The initial dictionary of the Database contains the lists of the main commonly used application words and commands from computer lexicon, digits and digital sequences, names of big cities and companies, time phrases, dates, money amounts, telephone numbers, credit card numbers, name-surname combinations, phonetically rich words and sentences. The present dictionary is phonetically representative, i.e. provides a full idea of phoneme composition of the Russian language. The dictionary was the basis for creation of the prompt lists for the speakers including prepared reading material as well as a number of questions that assume spontaneous answers. Speech material contains spontaneous speech, reading, commands, and word spelling. Spontaneous speech includes the anwers to the questions like “What time is it now?”, “Where did you spend your childhood?”, “Spell your surname”, etc. (The speakers were allowed not to provide precise personal information and to say invented names and surnames).
Processing of the speech material was carried out by experts in speech acoustics. It presumed numerous listening to all the wave files and making annotation according to the specification defined for the SpeechDat(II) project participants. The annotation presumes inserting the following information in the lable file:
* speech orthographic transcription;
* special marks pointing out the noises, mispronunciations, recording truncations which may occur;
* recording quality assesment (NOISE, OTHER, GARBAGE and OK);
* speaker information (age, sex, regional accent);
* type of acoustic environment.
The structure of the speech database is :
A full record (session) for each speaker consists of 48 speech files and corrersponding lable files with annotation.
The lexicon (file LEXICON) was composed of all the words that were pronounced clearly and with no mistakes by the speakers, with indication of frequency of each word and its phoneme broad transcription.
The lexicon comprises about 10 000 units. Phoneme transcription of the lexicon was carried out according to Russian SAPMA (Speech Assessment Methods Phonetic Alphabet) symbol table developed with the participation of “AudiTech”. SAMPA is a machine-redable phonetic
alphabet It was developed in 1987-89 by an international group of phoneticians and consist of a mapping of symbols of the International Phonetic Alphabet onto ASCII codes in the range 33...127. The LEXICON is an alphabetically ordered list of distinct lexical items with the most frequent pronunciation and same variants.

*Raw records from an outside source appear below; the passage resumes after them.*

/-- `State.reset` has every store in canonical form (the base of the invariant), an empty queue, no function that is not OFF, no active fault and no register that
differs from its reset value. -/
def Obligations.ResetStoresAreCanonical : Prop :=
  State.reset.storesWf ∧ State.reset.pending = [] ∧ State.reset.faults.active = [] ∧ State.reset.regs = [] ∧
  (∀ (k : FuncKind) (n : Nat), State.reset.isOff k n = true) ∧ (∀ k : RKey, State.reset.reg k = k.reg.resetVal k.i) ∧
  (∀ (id i j : Nat), State.reset.par id i j = paramDefault ⟨id, i, j⟩)

/-- The commands about the safety pairs (R356 to R360) run, each with its effect: a heartbeat word is taken in; a heartbeat lost for 30 µs and a lockstep mismatch raise
their fault and put the pair in restart; a complete self-test lets the pair run and an incomplete one raises LOCKSTEP_SELFTEST; a restart not ended in 10 ms
triggers a package reset; the choice of safe states notes the source of the speed. -/
def Obligations.SafetyPairCommandsAct : Prop :=
  (∀ (s : State) (p : Fin 2) (w : Nat), s.pdOn 1 = true → (s.pair p).running = true → (s.pair p).selftest = true → (s.pair p).halted = false →
    ∃ t, exec (.heartbeatWrite p w) s = .next t ∧ (t.pair p).word = w ∧ (t.pair p).restarting = false ∧
      (t.pair p).lastChange = (if w = (s.pair p).word then (s.pair p).lastChange else s.now) ∧ t = { s with island := t.island, safe := t.safe }) ∧
  (∀ (s : State) (p : Fin 2), s.pdOn 1 = true → (s.pair p).running = true → (s.pair p).restarting = false → s.elapsed (s.pair p).lastChange (30 * usT) = true →
    ∃ t, exec (.heartbeatLoss p) s = .next t ∧ t.faultActive .SAFETY_WDG p = true ∧ (t.pair p).restarting = true ∧ (t.pair p).running = false) ∧
  (∀ (s : State) (p : Fin 2) (g : Fin 12), s.pdOn 1 = true → (s.pair p).running = true → (s.pair p).broken = false →
    ∃ t, exec (.lockstepMismatch p g) s = .next t ∧ t.faultActive .LOCKSTEP_MISMATCH p = true ∧ (t.pair p).mismatch = true ∧
      (t.pair p).restarting = true ∧ t.island.lastGroup = g) ∧
  (∀ (s : State) (p : Fin 2) (g : Fin 4096), s.pdOn 1 = true → (s.pair p).selftest = false →
    ∃ t, exec (.lockstepSelftestDone p g) s = .next t ∧
      (if g = 4095 then (t.pair p).selftest = true ∧ (t.pair p).running = true else t.faultActive .LOCKSTEP_SELFTEST p = true)) ∧
  (∀ (s : State) (p : Fin 2), (s.pair p).restarting = true → (s.pair p).failCode ≠ 0 → s.elapsed (s.pair p).resetAt (10 * msT) = true →
    ∃ t, exec (.pairRestartTimeout p) s = .next t ∧ t.rst.guard.isSome = true ∧ (t.pair p).failCode = 0) ∧
  (∀ (s : State) (a b : BridgeSense), (s.pairOk 0 = true ∨ s.pairOk 1 = true) →
    ∃ t, exec (.safeStateChoice a b) s = .next t ∧ (t.safeOf 0).speedSrc = (s.choiceSpeed 0 a).2)
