-- ==== Sys2Proof/Laws/State.lean ====
section
/-! SUPPORT. Laws of the state's named updates: the fields each leaves as they were, and a read after a write of a unit's record. -/

namespace Sys2Proof.Machine

variable (s : State)


/-! ### setReg -/

@[simp] theorem State.setReg_pending (k : RKey) (w : Word) : (s.setReg k w).pending = s.pending := rfl
@[simp] theorem State.setReg_now (k : RKey) (w : Word) : (s.setReg k w).now = s.now := rfl
@[simp] theorem State.setReg_lpo (k : RKey) (w : Word) : (s.setReg k w).lpo = s.lpo := rfl
@[simp] theorem State.setReg_dev (k : RKey) (w : Word) : (s.setReg k w).dev = s.dev := rfl
@[simp] theorem State.setReg_fresh (k : RKey) (w : Word) : (s.setReg k w).fresh = s.fresh := rfl
@[simp] theorem State.setReg_params (k : RKey) (w : Word) : (s.setReg k w).params = s.params := rfl
@[simp] theorem State.setReg_stored (k : RKey) (w : Word) : (s.setReg k w).stored = s.stored := rfl
@[simp] theorem State.setReg_lcs (k : RKey) (w : Word) : (s.setReg k w).lcs = s.lcs := rfl
@[simp] theorem State.setReg_mem (k : RKey) (w : Word) : (s.setReg k w).mem = s.mem := rfl
@[simp] theorem State.setReg_mram (k : RKey) (w : Word) : (s.setReg k w).mram = s.mram := rfl
@[simp] theorem State.setReg_hostMem (k : RKey) (w : Word) : (s.setReg k w).hostMem = s.hostMem := rfl
@[simp] theorem State.setReg_lanes (k : RKey) (w : Word) : (s.setReg k w).lanes = s.lanes := rfl
@[simp] theorem State.setReg_faults (k : RKey) (w : Word) : (s.setReg k w).faults = s.faults := rfl
@[simp] theorem State.setReg_safe (k : RKey) (w : Word) : (s.setReg k w).safe = s.safe := rfl
@[simp] theorem State.setReg_skipAt (k : RKey) (w : Word) : (s.setReg k w).skipAt = s.skipAt := rfl
@[simp] theorem State.setReg_island (k : RKey) (w : Word) : (s.setReg k w).island = s.island := rfl
@[simp] theorem State.setReg_rings (k : RKey) (w : Word) : (s.setReg k w).rings = s.rings := rfl
@[simp] theorem State.setReg_hosts (k : RKey) (w : Word) : (s.setReg k w).hosts = s.hosts := rfl
@[simp] theorem State.setReg_slotHosts (k : RKey) (w : Word) : (s.setReg k w).slotHosts = s.slotHosts := rfl
@[simp] theorem State.setReg_served (k : RKey) (w : Word) : (s.setReg k w).served = s.served := rfl
@[simp] theorem State.setReg_bulk (k : RKey) (w : Word) : (s.setReg k w).bulk = s.bulk := rfl
@[simp] theorem State.setReg_prot (k : RKey) (w : Word) : (s.setReg k w).prot = s.prot := rfl
@[simp] theorem State.setReg_msix (k : RKey) (w : Word) : (s.setReg k w).msix = s.msix := rfl
@[simp] theorem State.setReg_irqLines (k : RKey) (w : Word) : (s.setReg k w).irqLines = s.irqLines := rfl
@[simp] theorem State.setReg_clocks (k : RKey) (w : Word) : (s.setReg k w).clocks = s.clocks := rfl
@[simp] theorem State.setReg_power (k : RKey) (w : Word) : (s.setReg k w).power = s.power := rfl
@[simp] theorem State.setReg_rst (k : RKey) (w : Word) : (s.setReg k w).rst = s.rst := rfl
@[simp] theorem State.setReg_domains (k : RKey) (w : Word) : (s.setReg k w).domains = s.domains := rfl
@[simp] theorem State.setReg_engines (k : RKey) (w : Word) : (s.setReg k w).engines = s.engines := rfl
@[simp] theorem State.setReg_pwms (k : RKey) (w : Word) : (s.setReg k w).pwms = s.pwms := rfl
@[simp] theorem State.setReg_sats (k : RKey) (w : Word) : (s.setReg k w).sats = s.sats := rfl
@[simp] theorem State.setReg_adcs (k : RKey) (w : Word) : (s.setReg k w).adcs = s.adcs := rfl
@[simp] theorem State.setReg_sensing (k : RKey) (w : Word) : (s.setReg k w).sensing = s.sensing := rfl
@[simp] theorem State.setReg_sense (k : RKey) (w : Word) : (s.setReg k w).sense = s.sense := rfl
@[simp] theorem State.setReg_slots (k : RKey) (w : Word) : (s.setReg k w).slots = s.slots := rfl
@[simp] theorem State.setReg_posIfs (k : RKey) (w : Word) : (s.setReg k w).posIfs = s.posIfs := rfl
@[simp] theorem State.setReg_posCmps (k : RKey) (w : Word) : (s.setReg k w).posCmps = s.posCmps := rfl
@[simp] theorem State.setReg_capHi (k : RKey) (w : Word) : (s.setReg k w).capHi = s.capHi := rfl
@[simp] theorem State.setReg_atlasNv (k : RKey) (w : Word) : (s.setReg k w).atlasNv = s.atlasNv := rfl
@[simp] theorem State.setReg_atlas (k : RKey) (w : Word) : (s.setReg k w).atlas = s.atlas := rfl
@[simp] theorem State.setReg_atlasC (k : RKey) (w : Word) : (s.setReg k w).atlasC = s.atlasC := rfl
@[simp] theorem State.setReg_cans (k : RKey) (w : Word) : (s.setReg k w).cans = s.cans := rfl
@[simp] theorem State.setReg_aqs (k : RKey) (w : Word) : (s.setReg k w).aqs = s.aqs := rfl
@[simp] theorem State.setReg_time (k : RKey) (w : Word) : (s.setReg k w).time = s.time := rfl
@[simp] theorem State.setReg_sn (k : RKey) (w : Word) : (s.setReg k w).sn = s.sn := rfl
@[simp] theorem State.setReg_memc (k : RKey) (w : Word) : (s.setReg k w).memc = s.memc := rfl
@[simp] theorem State.setReg_hk (k : RKey) (w : Word) : (s.setReg k w).hk = s.hk := rfl
@[simp] theorem State.setReg_life (k : RKey) (w : Word) : (s.setReg k w).life = s.life := rfl

/-! ### setFld -/

@[simp] theorem State.setFld_pending (f : Fld) (v i j : Nat) : (s.setFld f v i j).pending = s.pending := rfl
@[simp] theorem State.setFld_now (f : Fld) (v i j : Nat) : (s.setFld f v i j).now = s.now := rfl
@[simp] theorem State.setFld_lpo (f : Fld) (v i j : Nat) : (s.setFld f v i j).lpo = s.lpo := rfl
@[simp] theorem State.setFld_dev (f : Fld) (v i j : Nat) : (s.setFld f v i j).dev = s.dev := rfl
@[simp] theorem State.setFld_fresh (f : Fld) (v i j : Nat) : (s.setFld f v i j).fresh = s.fresh := rfl
@[simp] theorem State.setFld_params (f : Fld) (v i j : Nat) : (s.setFld f v i j).params = s.params := rfl
@[simp] theorem State.setFld_stored (f : Fld) (v i j : Nat) : (s.setFld f v i j).stored = s.stored := rfl
@[simp] theorem State.setFld_lcs (f : Fld) (v i j : Nat) : (s.setFld f v i j).lcs = s.lcs := rfl
@[simp] theorem State.setFld_mem (f : Fld) (v i j : Nat) : (s.setFld f v i j).mem = s.mem := rfl
@[simp] theorem State.setFld_mram (f : Fld) (v i j : Nat) : (s.setFld f v i j).mram = s.mram := rfl
@[simp] theorem State.setFld_hostMem (f : Fld) (v i j : Nat) : (s.setFld f v i j).hostMem = s.hostMem := rfl
@[simp] theorem State.setFld_lanes (f : Fld) (v i j : Nat) : (s.setFld f v i j).lanes = s.lanes := rfl
@[simp] theorem State.setFld_faults (f : Fld) (v i j : Nat) : (s.setFld f v i j).faults = s.faults := rfl
@[simp] theorem State.setFld_safe (f : Fld) (v i j : Nat) : (s.setFld f v i j).safe = s.safe := rfl
@[simp] theorem State.setFld_skipAt (f : Fld) (v i j : Nat) : (s.setFld f v i j).skipAt = s.skipAt := rfl
@[simp] theorem State.setFld_island (f : Fld) (v i j : Nat) : (s.setFld f v i j).island = s.island := rfl
@[simp] theorem State.setFld_rings (f : Fld) (v i j : Nat) : (s.setFld f v i j).rings = s.rings := rfl
@[simp] theorem State.setFld_hosts (f : Fld) (v i j : Nat) : (s.setFld f v i j).hosts = s.hosts := rfl
@[simp] theorem State.setFld_slotHosts (f : Fld) (v i j : Nat) : (s.setFld f v i j).slotHosts = s.slotHosts := rfl
@[simp] theorem State.setFld_served (f : Fld) (v i j : Nat) : (s.setFld f v i j).served = s.served := rfl
@[simp] theorem State.setFld_bulk (f : Fld) (v i j : Nat) : (s.setFld f v i j).bulk = s.bulk := rfl
@[simp] theorem State.setFld_prot (f : Fld) (v i j : Nat) : (s.setFld f v i j).prot = s.prot := rfl
@[simp] theorem State.setFld_msix (f : Fld) (v i j : Nat) : (s.setFld f v i j).msix = s.msix := rfl
@[simp] theorem State.setFld_irqLines (f : Fld) (v i j : Nat) : (s.setFld f v i j).irqLines = s.irqLines := rfl
@[simp] theorem State.setFld_clocks (f : Fld) (v i j : Nat) : (s.setFld f v i j).clocks = s.clocks := rfl
@[simp] theorem State.setFld_power (f : Fld) (v i j : Nat) : (s.setFld f v i j).power = s.power := rfl
@[simp] theorem State.setFld_rst (f : Fld) (v i j : Nat) : (s.setFld f v i j).rst = s.rst := rfl
@[simp] theorem State.setFld_domains (f : Fld) (v i j : Nat) : (s.setFld f v i j).domains = s.domains := rfl
@[simp] theorem State.setFld_engines (f : Fld) (v i j : Nat) : (s.setFld f v i j).engines = s.engines := rfl
@[simp] theorem State.setFld_pwms (f : Fld) (v i j : Nat) : (s.setFld f v i j).pwms = s.pwms := rfl
@[simp] theorem State.setFld_sats (f : Fld) (v i j : Nat) : (s.setFld f v i j).sats = s.sats := rfl
@[simp] theorem State.setFld_adcs (f : Fld) (v i j : Nat) : (s.setFld f v i j).adcs = s.adcs := rfl
@[simp] theorem State.setFld_sensing (f : Fld) (v i j : Nat) : (s.setFld f v i j).sensing = s.sensing := rfl
@[simp] theorem State.setFld_sense (f : Fld) (v i j : Nat) : (s.setFld f v i j).sense = s.sense := rfl
@[simp] theorem State.setFld_slots (f : Fld) (v i j : Nat) : (s.setFld f v i j).slots = s.slots := rfl
@[simp] theorem State.setFld_posIfs (f : Fld) (v i j : Nat) : (s.setFld f v i j).posIfs = s.posIfs := rfl
@[simp] theorem State.setFld_posCmps (f : Fld) (v i j : Nat) : (s.setFld f v i j).posCmps = s.posCmps := rfl
@[simp] theorem State.setFld_capHi (f : Fld) (v i j : Nat) : (s.setFld f v i j).capHi = s.capHi := rfl
@[simp] theorem State.setFld_atlasNv (f : Fld) (v i j : Nat) : (s.setFld f v i j).atlasNv = s.atlasNv := rfl
@[simp] theorem State.setFld_atlas (f : Fld) (v i j : Nat) : (s.setFld f v i j).atlas = s.atlas := rfl
@[simp] theorem State.setFld_atlasC (f : Fld) (v i j : Nat) : (s.setFld f v i j).atlasC = s.atlasC := rfl
@[simp] theorem State.setFld_cans (f : Fld) (v i j : Nat) : (s.setFld f v i j).cans = s.cans := rfl
@[simp] theorem State.setFld_aqs (f : Fld) (v i j : Nat) : (s.setFld f v i j).aqs = s.aqs := rfl
@[simp] theorem State.setFld_time (f : Fld) (v i j : Nat) : (s.setFld f v i j).time = s.time := rfl
@[simp] theorem State.setFld_sn (f : Fld) (v i j : Nat) : (s.setFld f v i j).sn = s.sn := rfl
@[simp] theorem State.setFld_memc (f : Fld) (v i j : Nat) : (s.setFld f v i j).memc = s.memc := rfl
@[simp] theorem State.setFld_hk (f : Fld) (v i j : Nat) : (s.setFld f v i j).hk = s.hk := rfl
@[simp] theorem State.setFld_life (f : Fld) (v i j : Nat) : (s.setFld f v i j).life = s.life := rfl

Besides that speech database contain recording condition information file, speaker information file, file of acoustical quality speech records, corpus contents file. File DISIGN contain full description of database, annotation information, speaker information and lexicon.
The validation of a database is carried out by the SPEX -Speech Processing Expertise Centre. Validation proceeds in two steps:
1. Prevalidation of a small database of 10 speakers for the detect serious design errors before the actual recording start.
2. Validation of complete database.
The final validation report is put into the final CD's as part of the database.
“AudiTech” has developed a number of programs to assist in SpeechDat creation.The most important ones are SPDAT- the transcription system for editing annotation file. in SPDAT a transcriber selects a record, verifies if the speaker pronounced the correctly and modifies the transcription if it is necessary.
The Russian Database be kept on 5 CD-disks (two blocks each other and all documentation files).
The telephone speech databases of Eastern European languages are to be created for the fixed telephone network project SPEECHDAT (E) within the period of 24 months: one for Russian
(2500 speakers), one for Czech (1000 speakers), one for Slovak (1000 speakers) one for Polish (1000 speakers) and Hungary. Most regions of these countries are covered and thus corresponding dialects are also taken into account.
Keeping the quality standards of the databases to be created is secured by two validation steps carried out by validation centre SPEX.